_Try it_
Could you reproduce the lines below from the one with "def State.translate (s" through the one with "Fetching words -/"? Keep both ends and add nothing.

_Record extracts_

'''

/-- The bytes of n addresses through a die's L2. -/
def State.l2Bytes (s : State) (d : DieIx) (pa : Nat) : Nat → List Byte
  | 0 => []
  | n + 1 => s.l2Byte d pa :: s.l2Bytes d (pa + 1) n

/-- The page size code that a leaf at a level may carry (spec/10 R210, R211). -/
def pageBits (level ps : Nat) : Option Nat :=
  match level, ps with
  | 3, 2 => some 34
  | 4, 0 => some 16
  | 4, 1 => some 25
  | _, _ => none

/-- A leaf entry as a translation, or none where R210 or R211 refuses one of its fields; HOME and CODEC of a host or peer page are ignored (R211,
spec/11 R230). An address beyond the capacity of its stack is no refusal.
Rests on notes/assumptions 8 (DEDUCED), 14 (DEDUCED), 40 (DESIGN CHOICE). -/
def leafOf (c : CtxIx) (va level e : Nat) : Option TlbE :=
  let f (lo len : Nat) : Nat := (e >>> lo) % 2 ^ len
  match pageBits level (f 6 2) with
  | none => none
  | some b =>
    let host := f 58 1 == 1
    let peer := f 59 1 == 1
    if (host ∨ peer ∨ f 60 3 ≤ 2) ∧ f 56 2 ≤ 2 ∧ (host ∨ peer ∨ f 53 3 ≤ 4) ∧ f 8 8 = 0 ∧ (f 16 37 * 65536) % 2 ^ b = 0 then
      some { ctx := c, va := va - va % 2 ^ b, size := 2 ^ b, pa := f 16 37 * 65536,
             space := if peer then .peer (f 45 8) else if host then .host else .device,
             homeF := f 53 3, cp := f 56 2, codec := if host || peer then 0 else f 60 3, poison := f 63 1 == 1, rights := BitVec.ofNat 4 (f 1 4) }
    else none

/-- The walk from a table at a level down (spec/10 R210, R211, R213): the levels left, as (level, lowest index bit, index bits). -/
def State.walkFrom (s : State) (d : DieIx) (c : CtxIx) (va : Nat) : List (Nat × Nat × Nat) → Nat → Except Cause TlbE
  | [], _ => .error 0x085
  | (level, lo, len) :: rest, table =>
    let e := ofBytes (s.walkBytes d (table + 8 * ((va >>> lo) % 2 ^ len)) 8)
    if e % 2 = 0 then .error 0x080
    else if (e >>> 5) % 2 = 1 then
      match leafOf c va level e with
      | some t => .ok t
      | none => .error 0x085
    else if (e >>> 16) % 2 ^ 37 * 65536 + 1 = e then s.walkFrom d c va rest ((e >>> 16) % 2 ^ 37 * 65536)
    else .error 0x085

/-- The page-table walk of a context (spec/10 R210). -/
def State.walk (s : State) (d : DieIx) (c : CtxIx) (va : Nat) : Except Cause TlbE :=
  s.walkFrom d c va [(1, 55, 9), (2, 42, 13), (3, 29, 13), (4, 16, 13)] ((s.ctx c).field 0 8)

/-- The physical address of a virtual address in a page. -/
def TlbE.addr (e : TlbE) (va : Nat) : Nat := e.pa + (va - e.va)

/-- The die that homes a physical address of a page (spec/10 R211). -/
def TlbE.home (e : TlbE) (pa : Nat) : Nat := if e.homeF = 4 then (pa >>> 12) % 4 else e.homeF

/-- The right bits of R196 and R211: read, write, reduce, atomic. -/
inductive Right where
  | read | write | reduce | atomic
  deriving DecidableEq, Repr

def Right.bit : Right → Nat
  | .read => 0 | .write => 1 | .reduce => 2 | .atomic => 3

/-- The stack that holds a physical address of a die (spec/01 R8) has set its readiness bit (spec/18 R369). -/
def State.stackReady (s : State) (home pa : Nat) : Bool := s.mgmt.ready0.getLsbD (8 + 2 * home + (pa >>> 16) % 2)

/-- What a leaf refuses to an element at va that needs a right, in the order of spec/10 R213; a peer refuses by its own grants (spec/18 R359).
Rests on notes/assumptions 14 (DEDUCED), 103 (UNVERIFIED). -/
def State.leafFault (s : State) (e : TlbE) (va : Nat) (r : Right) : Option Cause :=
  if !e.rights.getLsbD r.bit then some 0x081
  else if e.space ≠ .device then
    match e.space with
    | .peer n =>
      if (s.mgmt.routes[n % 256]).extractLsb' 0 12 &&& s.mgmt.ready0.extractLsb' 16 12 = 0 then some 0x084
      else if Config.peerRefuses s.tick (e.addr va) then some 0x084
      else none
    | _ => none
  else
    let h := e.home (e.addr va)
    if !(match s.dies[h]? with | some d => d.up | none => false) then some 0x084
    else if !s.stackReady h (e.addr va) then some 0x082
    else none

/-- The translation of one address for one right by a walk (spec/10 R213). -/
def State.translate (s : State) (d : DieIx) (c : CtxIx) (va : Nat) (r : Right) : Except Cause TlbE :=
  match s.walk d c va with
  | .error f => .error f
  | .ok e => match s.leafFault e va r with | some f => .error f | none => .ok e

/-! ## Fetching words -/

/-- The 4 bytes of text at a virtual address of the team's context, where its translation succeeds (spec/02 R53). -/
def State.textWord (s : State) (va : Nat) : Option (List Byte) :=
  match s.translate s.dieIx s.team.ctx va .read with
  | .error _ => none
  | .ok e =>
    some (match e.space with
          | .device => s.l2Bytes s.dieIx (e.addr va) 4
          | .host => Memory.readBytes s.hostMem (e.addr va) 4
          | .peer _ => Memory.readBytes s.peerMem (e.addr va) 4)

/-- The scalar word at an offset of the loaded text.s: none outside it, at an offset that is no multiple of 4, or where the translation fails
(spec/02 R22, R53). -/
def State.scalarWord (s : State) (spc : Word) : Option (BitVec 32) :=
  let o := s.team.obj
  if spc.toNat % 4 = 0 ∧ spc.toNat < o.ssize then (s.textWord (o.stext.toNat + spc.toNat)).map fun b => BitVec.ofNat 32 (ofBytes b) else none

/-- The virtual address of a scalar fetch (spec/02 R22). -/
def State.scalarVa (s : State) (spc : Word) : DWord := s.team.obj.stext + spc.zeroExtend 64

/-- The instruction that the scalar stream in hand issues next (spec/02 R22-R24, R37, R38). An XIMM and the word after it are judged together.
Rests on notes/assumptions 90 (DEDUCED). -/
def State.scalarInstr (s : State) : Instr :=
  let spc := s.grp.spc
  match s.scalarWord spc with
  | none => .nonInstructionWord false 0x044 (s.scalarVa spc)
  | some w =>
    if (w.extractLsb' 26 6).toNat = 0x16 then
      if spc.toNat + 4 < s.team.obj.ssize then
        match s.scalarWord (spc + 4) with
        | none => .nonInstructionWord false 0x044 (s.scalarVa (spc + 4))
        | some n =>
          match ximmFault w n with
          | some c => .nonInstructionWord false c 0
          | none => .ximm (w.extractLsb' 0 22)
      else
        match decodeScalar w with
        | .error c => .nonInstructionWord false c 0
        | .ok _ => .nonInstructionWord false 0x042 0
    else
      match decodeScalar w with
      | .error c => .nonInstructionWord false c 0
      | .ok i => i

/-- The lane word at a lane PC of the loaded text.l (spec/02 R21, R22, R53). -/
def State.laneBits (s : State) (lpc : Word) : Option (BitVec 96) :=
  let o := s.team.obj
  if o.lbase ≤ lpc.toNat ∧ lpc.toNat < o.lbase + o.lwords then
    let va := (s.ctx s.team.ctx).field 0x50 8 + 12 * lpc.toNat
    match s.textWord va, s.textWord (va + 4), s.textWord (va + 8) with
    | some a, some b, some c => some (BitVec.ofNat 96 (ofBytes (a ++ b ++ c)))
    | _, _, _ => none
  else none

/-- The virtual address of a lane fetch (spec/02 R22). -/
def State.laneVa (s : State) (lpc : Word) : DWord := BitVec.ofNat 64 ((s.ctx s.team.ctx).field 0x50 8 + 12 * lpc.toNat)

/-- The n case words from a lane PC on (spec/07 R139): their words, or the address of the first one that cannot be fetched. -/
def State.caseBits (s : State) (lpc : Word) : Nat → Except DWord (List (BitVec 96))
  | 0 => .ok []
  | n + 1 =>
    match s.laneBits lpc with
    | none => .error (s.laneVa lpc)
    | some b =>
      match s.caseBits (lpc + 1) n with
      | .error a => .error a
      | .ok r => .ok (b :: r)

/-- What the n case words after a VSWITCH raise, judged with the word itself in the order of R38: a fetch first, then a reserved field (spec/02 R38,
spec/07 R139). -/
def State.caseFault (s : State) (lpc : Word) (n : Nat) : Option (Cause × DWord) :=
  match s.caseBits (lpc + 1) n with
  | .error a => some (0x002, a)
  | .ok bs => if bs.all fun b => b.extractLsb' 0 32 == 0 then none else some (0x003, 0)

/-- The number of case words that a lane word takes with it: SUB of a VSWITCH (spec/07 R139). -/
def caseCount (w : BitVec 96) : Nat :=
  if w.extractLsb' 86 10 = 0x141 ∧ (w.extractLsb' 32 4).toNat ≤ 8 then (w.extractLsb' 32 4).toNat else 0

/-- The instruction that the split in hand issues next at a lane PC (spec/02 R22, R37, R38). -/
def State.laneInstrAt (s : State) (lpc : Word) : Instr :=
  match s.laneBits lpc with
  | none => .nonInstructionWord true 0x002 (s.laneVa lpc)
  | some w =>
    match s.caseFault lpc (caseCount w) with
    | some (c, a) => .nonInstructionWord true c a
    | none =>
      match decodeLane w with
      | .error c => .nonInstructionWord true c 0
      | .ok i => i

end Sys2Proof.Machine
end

'''

_Result of this task_
def State.translate (s : State) (d : DieIx) (c : CtxIx) (va : Nat) (r : Right) : Except Cause TlbE :=
  match s.walk d c va with
  | .error f => .error f
  | .ok e => match s.leafFault e va r with | some f => .error f | none => .ok e

/-! ## Fetching words -/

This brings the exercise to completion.